"""

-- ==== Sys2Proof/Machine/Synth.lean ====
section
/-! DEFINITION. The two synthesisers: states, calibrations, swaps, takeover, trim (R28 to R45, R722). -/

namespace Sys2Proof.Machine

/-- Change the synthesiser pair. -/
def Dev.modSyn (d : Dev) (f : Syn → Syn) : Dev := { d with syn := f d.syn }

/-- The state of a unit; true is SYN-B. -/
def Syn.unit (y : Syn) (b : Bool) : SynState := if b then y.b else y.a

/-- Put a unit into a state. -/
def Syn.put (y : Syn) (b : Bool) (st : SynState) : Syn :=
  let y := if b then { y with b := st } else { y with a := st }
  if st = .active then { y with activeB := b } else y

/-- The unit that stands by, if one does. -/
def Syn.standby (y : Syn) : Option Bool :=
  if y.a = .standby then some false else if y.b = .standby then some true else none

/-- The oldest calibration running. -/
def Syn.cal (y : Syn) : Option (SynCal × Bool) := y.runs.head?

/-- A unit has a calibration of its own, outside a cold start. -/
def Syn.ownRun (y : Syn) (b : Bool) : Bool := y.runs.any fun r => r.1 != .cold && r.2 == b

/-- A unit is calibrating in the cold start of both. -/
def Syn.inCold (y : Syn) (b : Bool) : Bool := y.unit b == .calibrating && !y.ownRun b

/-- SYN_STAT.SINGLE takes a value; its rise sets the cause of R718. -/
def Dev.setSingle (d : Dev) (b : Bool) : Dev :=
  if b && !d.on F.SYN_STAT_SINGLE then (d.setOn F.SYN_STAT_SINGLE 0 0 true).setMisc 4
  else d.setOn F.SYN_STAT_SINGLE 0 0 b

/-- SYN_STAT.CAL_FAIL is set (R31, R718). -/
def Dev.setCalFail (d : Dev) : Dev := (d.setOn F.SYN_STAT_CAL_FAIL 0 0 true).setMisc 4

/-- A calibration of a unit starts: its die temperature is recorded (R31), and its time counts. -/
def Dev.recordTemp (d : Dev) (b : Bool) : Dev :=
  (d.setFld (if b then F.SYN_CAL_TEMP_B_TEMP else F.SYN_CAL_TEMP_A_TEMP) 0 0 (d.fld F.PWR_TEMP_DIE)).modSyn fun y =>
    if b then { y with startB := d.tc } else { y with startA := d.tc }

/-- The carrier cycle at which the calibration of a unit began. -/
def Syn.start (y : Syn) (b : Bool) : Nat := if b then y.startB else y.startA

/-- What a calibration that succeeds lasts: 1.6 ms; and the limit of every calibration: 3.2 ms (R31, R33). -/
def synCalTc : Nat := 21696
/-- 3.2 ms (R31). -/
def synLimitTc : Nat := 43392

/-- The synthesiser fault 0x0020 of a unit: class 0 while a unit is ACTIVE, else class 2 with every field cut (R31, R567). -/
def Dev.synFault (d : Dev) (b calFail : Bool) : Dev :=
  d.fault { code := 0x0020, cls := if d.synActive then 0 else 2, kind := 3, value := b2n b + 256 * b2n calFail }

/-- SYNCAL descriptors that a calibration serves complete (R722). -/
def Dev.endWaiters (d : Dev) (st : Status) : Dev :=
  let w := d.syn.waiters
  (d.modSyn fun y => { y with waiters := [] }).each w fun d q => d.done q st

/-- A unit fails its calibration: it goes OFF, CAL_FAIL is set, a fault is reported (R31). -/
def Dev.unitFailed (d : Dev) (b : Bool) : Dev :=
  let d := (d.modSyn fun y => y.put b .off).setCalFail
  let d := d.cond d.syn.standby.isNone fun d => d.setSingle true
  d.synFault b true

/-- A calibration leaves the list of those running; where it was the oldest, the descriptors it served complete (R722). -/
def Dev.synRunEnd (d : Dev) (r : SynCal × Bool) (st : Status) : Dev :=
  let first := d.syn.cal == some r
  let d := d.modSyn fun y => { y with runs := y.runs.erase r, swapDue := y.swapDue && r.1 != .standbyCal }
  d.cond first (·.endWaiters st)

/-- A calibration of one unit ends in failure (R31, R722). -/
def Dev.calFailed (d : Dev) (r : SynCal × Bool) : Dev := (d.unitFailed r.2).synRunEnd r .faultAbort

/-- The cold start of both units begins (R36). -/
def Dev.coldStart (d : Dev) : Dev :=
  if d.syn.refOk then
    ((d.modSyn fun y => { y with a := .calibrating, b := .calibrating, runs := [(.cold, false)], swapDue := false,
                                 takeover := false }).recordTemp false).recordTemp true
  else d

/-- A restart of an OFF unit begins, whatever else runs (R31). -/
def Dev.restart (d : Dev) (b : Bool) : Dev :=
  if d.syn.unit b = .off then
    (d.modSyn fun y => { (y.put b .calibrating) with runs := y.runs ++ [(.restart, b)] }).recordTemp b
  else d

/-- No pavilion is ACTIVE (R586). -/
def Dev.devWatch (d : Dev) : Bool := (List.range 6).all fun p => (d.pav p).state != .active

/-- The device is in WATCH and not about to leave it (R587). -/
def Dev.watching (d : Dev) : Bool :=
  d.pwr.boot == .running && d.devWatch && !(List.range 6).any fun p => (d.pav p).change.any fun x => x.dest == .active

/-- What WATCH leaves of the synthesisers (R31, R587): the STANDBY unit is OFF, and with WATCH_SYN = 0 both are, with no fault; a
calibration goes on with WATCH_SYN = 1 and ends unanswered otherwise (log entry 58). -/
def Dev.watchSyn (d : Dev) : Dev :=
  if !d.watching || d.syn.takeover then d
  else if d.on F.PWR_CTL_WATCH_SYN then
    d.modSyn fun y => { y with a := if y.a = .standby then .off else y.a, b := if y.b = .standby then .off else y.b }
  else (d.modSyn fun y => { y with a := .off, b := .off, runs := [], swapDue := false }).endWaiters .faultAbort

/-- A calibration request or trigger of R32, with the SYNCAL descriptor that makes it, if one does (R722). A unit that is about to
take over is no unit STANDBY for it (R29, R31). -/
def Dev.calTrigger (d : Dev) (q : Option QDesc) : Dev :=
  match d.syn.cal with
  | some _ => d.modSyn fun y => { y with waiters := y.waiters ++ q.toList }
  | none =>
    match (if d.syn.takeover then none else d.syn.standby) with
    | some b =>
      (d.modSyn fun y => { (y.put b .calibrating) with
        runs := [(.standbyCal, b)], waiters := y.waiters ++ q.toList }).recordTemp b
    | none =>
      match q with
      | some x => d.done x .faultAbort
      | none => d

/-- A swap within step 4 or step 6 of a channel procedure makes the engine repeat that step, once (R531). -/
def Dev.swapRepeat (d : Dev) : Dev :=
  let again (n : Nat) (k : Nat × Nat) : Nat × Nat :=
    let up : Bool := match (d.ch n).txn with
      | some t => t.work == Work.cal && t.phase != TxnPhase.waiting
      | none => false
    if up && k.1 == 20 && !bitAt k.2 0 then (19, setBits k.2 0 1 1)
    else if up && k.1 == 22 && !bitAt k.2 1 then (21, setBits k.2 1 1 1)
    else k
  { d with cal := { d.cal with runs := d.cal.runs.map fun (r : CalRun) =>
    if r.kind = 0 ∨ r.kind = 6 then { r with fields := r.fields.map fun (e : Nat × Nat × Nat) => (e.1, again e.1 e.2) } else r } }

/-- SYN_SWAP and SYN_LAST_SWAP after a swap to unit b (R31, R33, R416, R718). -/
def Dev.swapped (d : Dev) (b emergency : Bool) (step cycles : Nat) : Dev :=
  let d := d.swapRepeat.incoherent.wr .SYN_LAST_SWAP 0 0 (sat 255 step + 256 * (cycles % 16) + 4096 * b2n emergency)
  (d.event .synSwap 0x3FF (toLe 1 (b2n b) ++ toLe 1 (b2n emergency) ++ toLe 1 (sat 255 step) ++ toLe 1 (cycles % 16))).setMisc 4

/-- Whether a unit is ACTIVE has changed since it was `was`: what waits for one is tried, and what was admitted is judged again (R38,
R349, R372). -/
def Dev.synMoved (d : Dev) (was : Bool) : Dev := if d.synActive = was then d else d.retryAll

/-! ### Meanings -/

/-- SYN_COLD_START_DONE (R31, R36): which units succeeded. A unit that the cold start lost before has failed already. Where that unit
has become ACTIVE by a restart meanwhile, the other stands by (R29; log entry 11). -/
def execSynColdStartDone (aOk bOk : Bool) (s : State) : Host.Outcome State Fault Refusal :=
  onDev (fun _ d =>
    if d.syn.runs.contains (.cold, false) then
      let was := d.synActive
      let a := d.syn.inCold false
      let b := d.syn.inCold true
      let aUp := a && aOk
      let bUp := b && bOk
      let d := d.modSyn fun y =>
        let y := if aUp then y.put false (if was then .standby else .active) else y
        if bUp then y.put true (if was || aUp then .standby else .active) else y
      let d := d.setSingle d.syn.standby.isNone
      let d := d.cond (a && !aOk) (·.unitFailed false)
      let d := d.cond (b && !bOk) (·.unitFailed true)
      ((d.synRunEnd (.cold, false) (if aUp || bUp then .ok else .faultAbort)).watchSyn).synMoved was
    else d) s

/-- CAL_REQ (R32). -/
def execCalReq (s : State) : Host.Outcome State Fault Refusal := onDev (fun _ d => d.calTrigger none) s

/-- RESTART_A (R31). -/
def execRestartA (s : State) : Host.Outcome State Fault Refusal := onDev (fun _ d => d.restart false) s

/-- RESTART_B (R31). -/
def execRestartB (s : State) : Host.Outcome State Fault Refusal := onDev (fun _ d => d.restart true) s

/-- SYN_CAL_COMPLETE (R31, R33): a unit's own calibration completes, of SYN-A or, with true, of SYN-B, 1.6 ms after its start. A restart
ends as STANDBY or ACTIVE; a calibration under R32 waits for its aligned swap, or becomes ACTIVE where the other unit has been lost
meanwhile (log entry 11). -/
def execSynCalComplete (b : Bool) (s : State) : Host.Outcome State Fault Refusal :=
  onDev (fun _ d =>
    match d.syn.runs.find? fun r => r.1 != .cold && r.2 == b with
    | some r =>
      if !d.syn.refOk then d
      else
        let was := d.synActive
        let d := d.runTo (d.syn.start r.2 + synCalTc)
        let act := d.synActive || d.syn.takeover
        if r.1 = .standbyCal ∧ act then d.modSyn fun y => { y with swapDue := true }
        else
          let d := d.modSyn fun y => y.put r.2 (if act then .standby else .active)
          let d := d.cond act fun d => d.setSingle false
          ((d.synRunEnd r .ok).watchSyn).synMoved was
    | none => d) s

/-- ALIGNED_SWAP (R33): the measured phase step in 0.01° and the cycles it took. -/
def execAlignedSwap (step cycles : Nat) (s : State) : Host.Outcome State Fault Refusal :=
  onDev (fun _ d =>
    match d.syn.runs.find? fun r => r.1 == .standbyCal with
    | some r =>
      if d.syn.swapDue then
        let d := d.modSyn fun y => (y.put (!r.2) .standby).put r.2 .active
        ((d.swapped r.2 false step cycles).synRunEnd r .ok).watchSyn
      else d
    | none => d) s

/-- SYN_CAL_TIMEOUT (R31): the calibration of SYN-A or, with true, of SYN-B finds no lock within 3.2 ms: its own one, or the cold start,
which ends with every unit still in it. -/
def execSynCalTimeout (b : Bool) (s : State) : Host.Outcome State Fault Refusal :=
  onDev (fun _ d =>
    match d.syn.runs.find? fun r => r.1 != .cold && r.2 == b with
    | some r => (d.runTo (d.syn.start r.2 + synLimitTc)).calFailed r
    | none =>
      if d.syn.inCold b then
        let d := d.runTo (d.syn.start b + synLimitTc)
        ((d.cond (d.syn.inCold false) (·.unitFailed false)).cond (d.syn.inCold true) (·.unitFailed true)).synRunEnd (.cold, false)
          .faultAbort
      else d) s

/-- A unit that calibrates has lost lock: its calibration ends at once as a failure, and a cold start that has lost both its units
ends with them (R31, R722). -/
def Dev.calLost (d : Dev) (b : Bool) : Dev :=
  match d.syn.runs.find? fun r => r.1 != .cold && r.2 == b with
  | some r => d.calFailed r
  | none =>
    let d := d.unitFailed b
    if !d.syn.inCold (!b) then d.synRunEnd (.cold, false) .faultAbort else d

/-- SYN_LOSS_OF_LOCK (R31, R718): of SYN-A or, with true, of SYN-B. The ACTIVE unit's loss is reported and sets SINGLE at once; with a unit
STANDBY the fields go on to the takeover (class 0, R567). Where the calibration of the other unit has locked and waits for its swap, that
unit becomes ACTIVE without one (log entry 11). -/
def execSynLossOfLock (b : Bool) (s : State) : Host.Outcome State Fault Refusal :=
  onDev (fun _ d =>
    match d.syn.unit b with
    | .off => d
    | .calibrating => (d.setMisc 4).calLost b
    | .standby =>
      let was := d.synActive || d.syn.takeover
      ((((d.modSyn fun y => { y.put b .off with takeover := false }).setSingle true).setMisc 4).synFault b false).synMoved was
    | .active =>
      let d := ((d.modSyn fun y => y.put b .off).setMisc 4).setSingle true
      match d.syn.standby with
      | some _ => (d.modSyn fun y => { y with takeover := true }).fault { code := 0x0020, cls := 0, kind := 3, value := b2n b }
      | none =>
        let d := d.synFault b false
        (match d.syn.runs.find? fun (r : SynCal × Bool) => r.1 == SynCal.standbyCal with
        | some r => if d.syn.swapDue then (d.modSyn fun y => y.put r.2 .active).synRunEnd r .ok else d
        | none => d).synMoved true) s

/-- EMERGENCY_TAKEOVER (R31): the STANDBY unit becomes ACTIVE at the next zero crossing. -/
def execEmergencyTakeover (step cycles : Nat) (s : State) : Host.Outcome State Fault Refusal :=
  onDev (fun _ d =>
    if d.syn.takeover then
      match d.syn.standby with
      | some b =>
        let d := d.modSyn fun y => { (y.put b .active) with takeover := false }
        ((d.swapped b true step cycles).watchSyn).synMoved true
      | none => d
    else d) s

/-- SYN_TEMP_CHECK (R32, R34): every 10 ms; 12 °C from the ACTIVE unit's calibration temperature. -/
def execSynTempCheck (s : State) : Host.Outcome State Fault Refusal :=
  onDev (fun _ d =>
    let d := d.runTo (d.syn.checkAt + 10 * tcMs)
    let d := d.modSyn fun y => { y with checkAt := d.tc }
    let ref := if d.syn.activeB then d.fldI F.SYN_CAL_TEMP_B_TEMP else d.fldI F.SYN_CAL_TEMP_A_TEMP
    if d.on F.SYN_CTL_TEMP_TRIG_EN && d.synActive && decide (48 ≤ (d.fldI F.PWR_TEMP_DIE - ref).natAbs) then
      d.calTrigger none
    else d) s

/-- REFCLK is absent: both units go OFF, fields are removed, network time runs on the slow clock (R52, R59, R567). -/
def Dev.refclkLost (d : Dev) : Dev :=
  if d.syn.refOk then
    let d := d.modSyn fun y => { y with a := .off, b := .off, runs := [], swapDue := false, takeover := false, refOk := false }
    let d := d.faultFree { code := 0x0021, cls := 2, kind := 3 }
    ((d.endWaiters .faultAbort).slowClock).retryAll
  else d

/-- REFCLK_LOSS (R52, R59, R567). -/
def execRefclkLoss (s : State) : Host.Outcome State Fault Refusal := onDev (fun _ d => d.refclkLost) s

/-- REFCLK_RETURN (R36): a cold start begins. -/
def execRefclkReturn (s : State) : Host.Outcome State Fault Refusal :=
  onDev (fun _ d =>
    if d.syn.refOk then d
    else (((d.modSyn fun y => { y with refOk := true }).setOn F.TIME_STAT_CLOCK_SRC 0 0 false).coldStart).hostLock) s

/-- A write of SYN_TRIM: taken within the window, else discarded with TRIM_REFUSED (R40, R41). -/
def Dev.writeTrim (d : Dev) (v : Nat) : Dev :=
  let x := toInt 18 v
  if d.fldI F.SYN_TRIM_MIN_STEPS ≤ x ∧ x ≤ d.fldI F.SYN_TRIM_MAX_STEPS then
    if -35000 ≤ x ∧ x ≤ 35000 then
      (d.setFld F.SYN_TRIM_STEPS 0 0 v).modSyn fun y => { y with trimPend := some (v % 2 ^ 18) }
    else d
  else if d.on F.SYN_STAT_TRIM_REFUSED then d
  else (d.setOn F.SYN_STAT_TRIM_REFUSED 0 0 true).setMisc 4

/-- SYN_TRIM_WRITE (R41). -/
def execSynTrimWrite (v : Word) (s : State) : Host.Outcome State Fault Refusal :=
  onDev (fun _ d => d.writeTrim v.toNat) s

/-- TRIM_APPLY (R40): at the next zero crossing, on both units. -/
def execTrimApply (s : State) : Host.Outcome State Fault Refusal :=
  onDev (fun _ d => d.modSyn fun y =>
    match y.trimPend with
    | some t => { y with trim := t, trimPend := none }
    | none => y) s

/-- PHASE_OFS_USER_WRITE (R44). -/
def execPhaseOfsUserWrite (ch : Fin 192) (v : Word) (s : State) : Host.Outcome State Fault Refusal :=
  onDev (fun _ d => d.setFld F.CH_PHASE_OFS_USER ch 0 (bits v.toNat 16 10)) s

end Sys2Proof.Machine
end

"""

**Assignment**
Everything from the first line of the records above through the line containing "of both. -/" should be restated word for word; leave out all other lines.

**Output of the exercise**
-- ==== Sys2Proof/Machine/Synth.lean ====
section
/-! DEFINITION. The two synthesisers: states, calibrations, swaps, takeover, trim (R28 to R45, R722). -/

namespace Sys2Proof.Machine

/-- Change the synthesiser pair. -/
def Dev.modSyn (d : Dev) (f : Syn → Syn) : Dev := { d with syn := f d.syn }

/-- The state of a unit; true is SYN-B. -/
def Syn.unit (y : Syn) (b : Bool) : SynState := if b then y.b else y.a

/-- Put a unit into a state. -/
def Syn.put (y : Syn) (b : Bool) (st : SynState) : Syn :=
  let y := if b then { y with b := st } else { y with a := st }
  if st = .active then { y with activeB := b } else y

/-- The unit that stands by, if one does. -/
def Syn.standby (y : Syn) : Option Bool :=
  if y.a = .standby then some false else if y.b = .standby then some true else none

/-- The oldest calibration running. -/
def Syn.cal (y : Syn) : Option (SynCal × Bool) := y.runs.head?

/-- A unit has a calibration of its own, outside a cold start. -/
def Syn.ownRun (y : Syn) (b : Bool) : Bool := y.runs.any fun r => r.1 != .cold && r.2 == b

/-- A unit is calibrating in the cold start of both. -/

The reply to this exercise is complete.